▶ What is expected
In the listing below, the answer starts at the line that has "the counters. -/" and stops after the line that has "let s := countRecord sev part s"; please repeat that part exactly and nothing more.

#### Source material ####

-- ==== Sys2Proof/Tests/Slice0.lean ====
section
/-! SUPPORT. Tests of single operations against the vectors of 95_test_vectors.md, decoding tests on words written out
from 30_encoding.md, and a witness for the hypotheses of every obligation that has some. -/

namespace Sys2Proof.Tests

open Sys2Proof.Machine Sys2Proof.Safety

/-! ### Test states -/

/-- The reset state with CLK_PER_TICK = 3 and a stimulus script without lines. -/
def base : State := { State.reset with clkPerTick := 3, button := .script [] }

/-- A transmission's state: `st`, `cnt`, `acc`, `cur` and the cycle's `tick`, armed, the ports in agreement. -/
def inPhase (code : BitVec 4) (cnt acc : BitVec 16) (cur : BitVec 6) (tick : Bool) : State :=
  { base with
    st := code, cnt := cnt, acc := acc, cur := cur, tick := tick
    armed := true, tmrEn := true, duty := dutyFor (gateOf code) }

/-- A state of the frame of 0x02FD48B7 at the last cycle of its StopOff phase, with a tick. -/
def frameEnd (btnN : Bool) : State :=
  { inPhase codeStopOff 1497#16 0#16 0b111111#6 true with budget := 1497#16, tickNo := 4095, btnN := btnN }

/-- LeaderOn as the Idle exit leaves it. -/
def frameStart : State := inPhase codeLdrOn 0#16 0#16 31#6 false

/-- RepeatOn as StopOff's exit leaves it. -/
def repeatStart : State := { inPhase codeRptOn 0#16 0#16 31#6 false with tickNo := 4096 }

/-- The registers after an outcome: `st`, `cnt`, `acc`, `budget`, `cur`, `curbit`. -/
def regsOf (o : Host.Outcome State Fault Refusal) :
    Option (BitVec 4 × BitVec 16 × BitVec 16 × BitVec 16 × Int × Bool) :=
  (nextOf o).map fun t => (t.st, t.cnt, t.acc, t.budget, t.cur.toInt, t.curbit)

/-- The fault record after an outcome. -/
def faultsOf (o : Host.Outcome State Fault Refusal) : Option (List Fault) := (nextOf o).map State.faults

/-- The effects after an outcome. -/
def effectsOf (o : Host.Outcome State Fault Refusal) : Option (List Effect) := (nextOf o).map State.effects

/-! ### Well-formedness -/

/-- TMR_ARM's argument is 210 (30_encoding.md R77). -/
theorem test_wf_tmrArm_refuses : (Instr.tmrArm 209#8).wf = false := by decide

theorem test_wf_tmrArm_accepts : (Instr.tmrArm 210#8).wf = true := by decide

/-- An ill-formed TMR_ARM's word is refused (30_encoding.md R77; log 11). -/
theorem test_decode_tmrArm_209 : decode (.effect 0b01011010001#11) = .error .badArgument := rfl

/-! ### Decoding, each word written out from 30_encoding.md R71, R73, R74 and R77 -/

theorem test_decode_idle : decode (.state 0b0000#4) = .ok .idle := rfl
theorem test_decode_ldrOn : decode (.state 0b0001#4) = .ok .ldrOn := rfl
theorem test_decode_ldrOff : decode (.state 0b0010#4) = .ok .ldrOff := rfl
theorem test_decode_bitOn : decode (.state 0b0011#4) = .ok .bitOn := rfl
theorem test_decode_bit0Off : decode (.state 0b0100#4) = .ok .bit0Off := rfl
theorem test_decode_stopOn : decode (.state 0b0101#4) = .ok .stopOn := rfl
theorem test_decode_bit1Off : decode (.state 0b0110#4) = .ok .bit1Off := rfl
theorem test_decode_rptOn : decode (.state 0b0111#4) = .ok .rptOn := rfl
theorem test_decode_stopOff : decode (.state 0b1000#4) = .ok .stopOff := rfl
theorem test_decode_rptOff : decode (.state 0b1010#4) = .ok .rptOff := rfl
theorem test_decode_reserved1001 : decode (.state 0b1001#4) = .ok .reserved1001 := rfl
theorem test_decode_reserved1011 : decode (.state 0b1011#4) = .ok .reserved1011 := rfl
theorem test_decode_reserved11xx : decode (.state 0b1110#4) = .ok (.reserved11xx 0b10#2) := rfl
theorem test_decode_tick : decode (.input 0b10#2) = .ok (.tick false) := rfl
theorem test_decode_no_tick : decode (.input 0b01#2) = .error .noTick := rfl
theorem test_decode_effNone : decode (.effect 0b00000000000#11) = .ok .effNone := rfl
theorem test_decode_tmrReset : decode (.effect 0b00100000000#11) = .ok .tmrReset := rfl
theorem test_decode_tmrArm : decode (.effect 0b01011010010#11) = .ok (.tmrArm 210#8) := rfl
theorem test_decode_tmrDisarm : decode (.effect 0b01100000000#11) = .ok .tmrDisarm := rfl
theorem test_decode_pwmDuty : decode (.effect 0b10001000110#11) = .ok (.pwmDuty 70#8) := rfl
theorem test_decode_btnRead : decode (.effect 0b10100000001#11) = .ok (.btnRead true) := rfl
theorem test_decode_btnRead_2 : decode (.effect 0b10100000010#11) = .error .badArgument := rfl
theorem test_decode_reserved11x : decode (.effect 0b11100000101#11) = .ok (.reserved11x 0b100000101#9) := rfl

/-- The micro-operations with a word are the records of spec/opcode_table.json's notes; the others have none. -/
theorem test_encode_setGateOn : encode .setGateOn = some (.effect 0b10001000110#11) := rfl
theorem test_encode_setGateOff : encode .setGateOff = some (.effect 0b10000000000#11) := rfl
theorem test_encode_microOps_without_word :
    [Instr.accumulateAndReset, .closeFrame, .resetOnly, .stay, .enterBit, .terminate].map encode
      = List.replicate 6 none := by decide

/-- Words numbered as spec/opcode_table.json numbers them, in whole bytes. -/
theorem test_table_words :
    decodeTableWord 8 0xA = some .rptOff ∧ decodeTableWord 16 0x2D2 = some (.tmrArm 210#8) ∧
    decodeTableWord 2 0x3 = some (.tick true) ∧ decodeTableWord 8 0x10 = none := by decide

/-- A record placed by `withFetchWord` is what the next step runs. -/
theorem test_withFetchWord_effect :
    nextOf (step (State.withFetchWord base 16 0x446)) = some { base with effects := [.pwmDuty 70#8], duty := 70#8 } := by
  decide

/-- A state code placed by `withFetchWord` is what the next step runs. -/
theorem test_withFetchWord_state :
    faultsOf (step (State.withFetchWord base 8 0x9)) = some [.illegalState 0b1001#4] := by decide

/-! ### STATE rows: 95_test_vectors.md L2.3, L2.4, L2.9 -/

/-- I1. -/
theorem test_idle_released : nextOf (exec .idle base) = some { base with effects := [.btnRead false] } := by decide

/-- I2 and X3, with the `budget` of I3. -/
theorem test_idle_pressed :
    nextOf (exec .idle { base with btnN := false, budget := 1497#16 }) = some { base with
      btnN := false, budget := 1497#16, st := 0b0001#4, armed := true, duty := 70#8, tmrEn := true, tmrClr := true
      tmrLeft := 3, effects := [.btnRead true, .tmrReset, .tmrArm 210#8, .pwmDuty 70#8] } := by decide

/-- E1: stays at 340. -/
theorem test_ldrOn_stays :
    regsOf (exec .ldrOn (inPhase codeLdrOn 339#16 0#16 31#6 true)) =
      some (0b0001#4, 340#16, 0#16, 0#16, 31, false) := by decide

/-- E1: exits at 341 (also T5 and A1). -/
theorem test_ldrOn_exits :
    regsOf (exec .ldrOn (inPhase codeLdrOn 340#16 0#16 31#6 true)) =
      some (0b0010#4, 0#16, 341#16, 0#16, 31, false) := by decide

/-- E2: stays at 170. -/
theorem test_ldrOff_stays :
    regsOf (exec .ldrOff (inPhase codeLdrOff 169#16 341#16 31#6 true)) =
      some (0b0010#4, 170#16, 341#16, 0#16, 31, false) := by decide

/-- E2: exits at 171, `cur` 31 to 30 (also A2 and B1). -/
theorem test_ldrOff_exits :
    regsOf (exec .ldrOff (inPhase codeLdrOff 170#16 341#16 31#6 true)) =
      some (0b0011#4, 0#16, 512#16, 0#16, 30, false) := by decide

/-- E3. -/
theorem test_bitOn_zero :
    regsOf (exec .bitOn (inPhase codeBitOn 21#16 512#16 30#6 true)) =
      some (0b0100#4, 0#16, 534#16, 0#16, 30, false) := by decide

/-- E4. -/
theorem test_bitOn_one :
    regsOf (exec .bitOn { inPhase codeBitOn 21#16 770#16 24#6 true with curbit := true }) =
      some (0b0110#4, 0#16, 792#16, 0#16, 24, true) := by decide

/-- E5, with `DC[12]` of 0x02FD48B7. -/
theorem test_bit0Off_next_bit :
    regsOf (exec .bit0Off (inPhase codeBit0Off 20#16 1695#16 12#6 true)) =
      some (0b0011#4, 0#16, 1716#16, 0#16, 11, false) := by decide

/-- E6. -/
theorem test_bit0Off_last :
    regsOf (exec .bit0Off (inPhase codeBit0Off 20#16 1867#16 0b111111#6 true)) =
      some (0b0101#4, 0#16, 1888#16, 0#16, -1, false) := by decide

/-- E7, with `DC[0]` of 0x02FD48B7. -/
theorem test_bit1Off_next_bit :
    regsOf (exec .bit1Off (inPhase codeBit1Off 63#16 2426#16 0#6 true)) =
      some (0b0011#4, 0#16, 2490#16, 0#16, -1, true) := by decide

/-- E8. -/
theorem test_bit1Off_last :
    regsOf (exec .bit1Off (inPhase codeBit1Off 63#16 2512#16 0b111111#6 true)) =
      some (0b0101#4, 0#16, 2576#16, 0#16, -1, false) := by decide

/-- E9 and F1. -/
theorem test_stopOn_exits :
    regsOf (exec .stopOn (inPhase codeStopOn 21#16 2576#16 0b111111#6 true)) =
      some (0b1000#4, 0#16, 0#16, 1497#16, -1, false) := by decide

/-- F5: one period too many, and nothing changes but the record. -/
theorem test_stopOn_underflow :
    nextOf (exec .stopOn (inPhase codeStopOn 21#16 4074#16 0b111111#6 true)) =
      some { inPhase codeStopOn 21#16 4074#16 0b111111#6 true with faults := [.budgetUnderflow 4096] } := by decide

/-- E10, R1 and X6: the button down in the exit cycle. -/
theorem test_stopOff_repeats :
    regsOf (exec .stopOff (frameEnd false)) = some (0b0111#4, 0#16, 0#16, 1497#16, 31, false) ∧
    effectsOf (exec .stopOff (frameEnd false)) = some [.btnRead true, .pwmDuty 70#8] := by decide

####
#### Source material ####

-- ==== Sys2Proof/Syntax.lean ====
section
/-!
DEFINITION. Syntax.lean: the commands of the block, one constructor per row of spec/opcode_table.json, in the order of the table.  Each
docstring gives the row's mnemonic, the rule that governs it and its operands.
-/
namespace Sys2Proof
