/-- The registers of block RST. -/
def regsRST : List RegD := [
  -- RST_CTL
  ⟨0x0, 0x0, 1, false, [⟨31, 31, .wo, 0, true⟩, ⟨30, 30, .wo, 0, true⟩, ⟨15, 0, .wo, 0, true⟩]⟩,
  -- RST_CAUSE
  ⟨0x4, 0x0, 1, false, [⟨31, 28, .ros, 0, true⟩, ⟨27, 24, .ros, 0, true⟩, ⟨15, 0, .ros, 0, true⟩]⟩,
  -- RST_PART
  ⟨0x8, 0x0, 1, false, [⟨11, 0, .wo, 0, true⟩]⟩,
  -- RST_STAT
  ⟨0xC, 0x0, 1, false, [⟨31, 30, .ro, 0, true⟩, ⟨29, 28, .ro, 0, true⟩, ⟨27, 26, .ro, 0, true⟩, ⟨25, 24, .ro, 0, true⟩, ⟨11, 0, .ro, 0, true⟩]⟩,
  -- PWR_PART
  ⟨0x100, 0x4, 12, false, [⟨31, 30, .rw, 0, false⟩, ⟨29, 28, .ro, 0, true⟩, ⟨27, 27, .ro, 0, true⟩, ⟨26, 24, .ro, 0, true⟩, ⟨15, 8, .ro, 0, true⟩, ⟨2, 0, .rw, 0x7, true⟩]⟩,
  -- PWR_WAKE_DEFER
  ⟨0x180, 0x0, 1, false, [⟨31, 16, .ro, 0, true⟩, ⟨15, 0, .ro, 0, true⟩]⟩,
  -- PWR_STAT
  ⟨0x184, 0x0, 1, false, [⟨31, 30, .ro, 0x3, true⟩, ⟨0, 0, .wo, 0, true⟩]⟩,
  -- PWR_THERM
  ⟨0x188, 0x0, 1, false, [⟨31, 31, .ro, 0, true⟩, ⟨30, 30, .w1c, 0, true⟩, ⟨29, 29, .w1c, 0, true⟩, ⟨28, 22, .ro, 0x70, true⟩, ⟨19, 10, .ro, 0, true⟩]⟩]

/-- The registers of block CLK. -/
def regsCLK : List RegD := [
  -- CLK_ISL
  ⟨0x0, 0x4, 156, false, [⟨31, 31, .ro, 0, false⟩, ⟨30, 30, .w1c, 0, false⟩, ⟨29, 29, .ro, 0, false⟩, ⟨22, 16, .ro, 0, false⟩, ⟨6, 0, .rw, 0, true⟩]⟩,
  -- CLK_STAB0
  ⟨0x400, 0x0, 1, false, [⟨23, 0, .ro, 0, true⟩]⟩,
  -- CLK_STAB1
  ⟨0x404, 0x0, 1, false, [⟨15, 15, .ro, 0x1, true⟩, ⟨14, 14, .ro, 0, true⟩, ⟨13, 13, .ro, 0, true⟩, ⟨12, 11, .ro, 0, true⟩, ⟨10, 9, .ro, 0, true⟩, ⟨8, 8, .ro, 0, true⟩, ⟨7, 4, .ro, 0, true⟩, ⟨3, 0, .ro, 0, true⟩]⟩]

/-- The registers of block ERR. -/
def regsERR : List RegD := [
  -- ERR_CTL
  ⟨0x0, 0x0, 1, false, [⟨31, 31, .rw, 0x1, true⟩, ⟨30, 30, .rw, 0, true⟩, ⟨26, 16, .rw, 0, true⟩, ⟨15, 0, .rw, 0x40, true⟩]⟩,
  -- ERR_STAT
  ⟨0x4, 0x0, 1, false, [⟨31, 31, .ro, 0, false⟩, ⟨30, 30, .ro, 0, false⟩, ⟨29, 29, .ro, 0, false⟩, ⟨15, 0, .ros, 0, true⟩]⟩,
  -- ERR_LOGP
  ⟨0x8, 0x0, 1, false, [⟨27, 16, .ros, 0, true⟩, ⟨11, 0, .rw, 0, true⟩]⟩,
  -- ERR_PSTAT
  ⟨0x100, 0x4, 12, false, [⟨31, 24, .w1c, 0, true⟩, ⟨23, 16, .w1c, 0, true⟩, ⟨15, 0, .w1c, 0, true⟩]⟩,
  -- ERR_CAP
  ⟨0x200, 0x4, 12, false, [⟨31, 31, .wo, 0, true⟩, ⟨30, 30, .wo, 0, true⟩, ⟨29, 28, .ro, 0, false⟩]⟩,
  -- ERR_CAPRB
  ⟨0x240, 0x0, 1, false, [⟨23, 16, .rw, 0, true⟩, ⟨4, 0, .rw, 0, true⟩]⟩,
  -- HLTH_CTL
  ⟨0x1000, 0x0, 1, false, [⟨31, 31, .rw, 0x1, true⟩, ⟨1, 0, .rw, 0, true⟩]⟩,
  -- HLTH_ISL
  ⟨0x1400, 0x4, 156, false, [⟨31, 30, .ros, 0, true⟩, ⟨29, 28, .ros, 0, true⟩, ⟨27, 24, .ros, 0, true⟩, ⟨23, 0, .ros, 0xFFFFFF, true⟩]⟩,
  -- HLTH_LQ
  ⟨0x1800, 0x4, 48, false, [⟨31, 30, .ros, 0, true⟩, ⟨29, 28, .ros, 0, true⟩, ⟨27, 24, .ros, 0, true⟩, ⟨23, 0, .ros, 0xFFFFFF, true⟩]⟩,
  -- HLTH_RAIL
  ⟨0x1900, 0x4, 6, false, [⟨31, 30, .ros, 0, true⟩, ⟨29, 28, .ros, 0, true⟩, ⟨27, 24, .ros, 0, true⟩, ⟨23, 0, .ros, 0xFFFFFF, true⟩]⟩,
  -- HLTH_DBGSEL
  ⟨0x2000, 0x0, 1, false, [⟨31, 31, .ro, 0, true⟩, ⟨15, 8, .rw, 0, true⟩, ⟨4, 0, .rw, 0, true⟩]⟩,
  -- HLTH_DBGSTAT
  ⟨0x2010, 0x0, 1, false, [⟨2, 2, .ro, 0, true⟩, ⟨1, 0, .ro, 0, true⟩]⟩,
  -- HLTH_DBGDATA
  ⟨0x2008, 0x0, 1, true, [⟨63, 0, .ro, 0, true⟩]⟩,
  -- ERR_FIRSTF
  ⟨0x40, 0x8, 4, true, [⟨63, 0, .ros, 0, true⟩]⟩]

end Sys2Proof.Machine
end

####
#### Source material ####

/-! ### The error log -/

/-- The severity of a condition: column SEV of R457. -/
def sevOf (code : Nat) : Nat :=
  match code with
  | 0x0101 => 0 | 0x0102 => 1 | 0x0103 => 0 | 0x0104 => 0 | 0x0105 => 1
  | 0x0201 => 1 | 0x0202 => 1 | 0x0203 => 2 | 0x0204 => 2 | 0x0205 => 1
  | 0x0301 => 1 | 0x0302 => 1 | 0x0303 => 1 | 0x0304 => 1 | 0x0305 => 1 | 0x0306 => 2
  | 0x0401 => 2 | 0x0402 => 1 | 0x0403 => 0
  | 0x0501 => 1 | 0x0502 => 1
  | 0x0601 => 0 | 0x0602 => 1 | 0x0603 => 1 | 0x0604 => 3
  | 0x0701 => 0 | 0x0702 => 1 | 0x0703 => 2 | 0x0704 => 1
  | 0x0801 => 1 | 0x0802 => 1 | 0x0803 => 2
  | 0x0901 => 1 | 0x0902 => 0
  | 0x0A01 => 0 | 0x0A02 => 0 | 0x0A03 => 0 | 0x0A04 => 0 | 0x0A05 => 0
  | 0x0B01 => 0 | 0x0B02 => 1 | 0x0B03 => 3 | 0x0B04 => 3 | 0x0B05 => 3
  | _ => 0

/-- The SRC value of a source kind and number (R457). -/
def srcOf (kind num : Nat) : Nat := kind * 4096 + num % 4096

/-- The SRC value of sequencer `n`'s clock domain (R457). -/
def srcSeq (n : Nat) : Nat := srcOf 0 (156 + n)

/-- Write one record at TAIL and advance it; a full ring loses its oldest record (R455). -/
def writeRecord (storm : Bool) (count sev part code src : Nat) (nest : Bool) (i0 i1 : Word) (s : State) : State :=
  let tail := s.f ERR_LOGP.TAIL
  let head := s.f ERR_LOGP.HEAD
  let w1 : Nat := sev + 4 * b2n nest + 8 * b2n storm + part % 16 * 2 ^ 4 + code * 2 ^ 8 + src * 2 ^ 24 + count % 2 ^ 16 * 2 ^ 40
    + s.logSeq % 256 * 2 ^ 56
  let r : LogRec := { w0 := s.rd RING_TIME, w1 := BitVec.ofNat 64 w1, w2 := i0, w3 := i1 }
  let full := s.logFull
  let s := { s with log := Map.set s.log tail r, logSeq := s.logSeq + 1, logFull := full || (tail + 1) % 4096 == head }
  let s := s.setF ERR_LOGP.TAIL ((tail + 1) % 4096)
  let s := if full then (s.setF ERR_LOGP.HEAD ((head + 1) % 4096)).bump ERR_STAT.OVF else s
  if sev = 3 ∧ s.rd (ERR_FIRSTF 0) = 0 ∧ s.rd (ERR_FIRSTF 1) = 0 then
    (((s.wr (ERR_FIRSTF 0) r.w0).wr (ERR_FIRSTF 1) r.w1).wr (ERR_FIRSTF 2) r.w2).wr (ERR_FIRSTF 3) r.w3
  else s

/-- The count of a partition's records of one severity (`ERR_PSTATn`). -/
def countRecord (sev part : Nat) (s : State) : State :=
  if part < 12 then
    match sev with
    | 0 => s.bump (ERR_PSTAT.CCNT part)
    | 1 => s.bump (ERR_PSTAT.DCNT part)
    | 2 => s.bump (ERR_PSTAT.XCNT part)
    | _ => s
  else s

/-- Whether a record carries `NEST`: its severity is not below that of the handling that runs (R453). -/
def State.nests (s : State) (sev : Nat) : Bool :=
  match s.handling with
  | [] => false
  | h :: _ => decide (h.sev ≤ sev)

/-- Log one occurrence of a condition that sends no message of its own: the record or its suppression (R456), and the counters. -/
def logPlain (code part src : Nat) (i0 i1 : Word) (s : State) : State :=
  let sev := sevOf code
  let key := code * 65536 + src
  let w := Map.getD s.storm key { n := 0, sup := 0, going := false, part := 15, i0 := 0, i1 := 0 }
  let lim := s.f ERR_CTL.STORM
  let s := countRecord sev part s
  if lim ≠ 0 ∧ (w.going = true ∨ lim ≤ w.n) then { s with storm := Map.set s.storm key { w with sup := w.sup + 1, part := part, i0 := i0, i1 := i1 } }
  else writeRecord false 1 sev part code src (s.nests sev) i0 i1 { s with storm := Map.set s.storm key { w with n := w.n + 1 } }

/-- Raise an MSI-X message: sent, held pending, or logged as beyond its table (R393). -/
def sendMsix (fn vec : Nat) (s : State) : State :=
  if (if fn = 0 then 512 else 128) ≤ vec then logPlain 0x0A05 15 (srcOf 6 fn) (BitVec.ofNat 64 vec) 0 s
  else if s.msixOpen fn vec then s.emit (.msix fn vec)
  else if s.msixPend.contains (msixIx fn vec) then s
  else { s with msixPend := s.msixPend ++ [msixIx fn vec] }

####

▶ Solution for this exercise
/-- Log one occurrence of a condition that sends no message of its own: the record or its suppression (R456), and the counters. -/
def logPlain (code part src : Nat) (i0 i1 : Word) (s : State) : State :=
  let sev := sevOf code
  let key := code * 65536 + src
  let w := Map.getD s.storm key { n := 0, sup := 0, going := false, part := 15, i0 := 0, i1 := 0 }
  let lim := s.f ERR_CTL.STORM
  let s := countRecord sev part s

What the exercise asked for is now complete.